## Exercise details
Below are the records; output them exactly from the first line through the line with "let n := s.msgLen.toNat", stopping there.
---------------
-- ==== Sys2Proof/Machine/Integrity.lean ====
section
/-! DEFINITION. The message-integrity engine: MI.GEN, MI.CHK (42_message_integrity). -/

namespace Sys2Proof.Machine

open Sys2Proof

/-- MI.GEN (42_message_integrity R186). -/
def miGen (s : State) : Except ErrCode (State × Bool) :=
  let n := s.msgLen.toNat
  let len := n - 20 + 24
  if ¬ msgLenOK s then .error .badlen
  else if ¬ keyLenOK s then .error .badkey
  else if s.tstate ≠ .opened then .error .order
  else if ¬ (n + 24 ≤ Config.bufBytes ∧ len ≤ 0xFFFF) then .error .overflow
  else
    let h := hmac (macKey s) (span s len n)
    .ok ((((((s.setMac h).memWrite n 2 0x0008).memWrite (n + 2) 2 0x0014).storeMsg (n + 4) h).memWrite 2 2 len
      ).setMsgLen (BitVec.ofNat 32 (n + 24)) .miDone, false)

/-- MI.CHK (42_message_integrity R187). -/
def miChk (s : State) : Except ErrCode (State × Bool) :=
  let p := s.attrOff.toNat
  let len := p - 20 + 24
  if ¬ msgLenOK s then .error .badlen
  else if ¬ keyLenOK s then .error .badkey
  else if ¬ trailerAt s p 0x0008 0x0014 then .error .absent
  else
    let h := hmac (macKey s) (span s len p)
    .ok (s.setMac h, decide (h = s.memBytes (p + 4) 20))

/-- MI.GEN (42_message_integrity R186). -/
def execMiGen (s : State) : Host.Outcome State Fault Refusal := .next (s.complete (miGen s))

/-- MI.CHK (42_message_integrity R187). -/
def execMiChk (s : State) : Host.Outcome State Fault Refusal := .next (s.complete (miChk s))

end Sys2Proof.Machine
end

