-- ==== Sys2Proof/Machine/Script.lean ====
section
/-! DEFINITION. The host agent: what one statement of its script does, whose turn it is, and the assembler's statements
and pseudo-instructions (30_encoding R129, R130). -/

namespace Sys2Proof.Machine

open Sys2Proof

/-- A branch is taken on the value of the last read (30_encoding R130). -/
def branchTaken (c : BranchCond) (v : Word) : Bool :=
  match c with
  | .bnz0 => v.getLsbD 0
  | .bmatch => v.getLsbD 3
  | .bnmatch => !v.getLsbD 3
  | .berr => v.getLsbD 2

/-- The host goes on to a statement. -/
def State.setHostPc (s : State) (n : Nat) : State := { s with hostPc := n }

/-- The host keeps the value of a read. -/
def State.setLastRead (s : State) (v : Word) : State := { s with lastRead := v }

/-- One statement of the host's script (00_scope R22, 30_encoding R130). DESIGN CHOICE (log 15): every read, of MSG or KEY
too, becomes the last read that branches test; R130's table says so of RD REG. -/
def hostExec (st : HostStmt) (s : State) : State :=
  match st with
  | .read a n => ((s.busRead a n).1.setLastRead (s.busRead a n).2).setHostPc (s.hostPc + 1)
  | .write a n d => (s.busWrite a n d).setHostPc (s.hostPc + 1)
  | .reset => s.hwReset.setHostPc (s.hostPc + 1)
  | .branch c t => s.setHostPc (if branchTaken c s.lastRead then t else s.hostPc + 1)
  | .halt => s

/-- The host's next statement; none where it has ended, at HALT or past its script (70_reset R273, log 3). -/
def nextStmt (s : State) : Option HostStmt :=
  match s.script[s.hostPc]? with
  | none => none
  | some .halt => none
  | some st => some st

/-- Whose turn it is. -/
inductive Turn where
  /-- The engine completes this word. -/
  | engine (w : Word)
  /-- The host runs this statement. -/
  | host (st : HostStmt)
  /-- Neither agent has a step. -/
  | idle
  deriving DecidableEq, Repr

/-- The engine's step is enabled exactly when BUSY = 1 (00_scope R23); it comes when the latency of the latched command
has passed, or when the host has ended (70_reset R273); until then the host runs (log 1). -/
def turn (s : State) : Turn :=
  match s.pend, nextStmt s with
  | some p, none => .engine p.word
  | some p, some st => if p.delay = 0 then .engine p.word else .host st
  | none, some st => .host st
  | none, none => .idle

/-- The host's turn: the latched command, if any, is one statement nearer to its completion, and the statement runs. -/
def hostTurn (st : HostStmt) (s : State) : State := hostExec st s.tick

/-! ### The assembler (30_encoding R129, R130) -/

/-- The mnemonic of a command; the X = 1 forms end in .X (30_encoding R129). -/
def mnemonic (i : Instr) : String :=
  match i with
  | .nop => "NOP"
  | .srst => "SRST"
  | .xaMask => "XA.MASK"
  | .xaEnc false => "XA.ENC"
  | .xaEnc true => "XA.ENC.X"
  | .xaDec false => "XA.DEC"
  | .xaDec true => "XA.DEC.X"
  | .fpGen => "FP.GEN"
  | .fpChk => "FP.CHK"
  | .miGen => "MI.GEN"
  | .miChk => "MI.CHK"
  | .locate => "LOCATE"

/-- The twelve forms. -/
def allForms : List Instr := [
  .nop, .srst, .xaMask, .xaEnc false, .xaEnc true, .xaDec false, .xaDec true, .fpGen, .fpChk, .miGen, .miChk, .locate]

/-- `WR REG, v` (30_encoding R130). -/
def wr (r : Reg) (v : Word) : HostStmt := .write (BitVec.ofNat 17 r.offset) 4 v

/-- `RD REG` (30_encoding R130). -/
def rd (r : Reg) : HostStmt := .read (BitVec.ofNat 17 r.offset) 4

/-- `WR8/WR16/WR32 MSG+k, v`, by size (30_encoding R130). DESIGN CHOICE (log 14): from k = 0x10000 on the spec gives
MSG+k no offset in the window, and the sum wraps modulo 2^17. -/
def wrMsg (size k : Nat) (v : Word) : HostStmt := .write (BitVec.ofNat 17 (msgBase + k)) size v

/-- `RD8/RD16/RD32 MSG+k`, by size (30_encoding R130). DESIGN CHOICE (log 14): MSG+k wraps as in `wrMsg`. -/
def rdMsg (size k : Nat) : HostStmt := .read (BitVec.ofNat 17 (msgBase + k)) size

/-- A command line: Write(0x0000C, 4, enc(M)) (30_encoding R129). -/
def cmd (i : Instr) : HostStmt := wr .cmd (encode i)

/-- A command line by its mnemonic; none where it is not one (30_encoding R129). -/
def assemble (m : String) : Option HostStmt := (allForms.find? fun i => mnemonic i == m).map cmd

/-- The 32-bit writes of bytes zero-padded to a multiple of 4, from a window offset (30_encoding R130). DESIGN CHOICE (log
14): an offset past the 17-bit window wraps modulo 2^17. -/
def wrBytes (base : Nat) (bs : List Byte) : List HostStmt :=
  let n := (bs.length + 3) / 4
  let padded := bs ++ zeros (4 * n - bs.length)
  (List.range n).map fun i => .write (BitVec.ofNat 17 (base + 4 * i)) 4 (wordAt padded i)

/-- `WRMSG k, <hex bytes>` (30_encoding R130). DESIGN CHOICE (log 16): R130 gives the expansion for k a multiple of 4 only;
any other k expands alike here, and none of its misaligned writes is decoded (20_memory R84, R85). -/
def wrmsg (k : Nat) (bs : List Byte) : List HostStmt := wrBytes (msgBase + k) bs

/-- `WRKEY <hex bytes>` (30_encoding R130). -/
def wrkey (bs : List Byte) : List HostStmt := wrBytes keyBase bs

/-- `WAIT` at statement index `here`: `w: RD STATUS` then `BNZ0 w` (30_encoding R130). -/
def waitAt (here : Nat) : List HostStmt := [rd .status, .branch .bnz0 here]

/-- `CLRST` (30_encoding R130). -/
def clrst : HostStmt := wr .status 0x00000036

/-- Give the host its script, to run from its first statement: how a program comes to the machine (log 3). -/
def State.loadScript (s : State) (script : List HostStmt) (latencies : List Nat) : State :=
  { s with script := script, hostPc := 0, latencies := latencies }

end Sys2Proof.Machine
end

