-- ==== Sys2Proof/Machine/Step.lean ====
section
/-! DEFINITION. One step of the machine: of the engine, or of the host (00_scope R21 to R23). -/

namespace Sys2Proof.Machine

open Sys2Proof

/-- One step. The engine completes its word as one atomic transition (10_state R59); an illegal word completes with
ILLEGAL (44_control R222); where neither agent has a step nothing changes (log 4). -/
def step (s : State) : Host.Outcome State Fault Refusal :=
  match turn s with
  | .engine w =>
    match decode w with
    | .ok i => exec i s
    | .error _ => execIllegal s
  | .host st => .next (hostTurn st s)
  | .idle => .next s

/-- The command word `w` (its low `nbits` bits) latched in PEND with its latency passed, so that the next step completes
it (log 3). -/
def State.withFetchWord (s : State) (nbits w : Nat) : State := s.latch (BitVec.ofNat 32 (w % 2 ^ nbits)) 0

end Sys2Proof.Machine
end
---------------
## Finished task
-- ==== Sys2Proof/Machine/Integrity.lean ====
section
/-! DEFINITION. The message-integrity engine: MI.GEN, MI.CHK (42_message_integrity). -/

namespace Sys2Proof.Machine

open Sys2Proof

/-- MI.GEN (42_message_integrity R186). -/
def miGen (s : State) : Except ErrCode (State × Bool) :=
  let n := s.msgLen.toNat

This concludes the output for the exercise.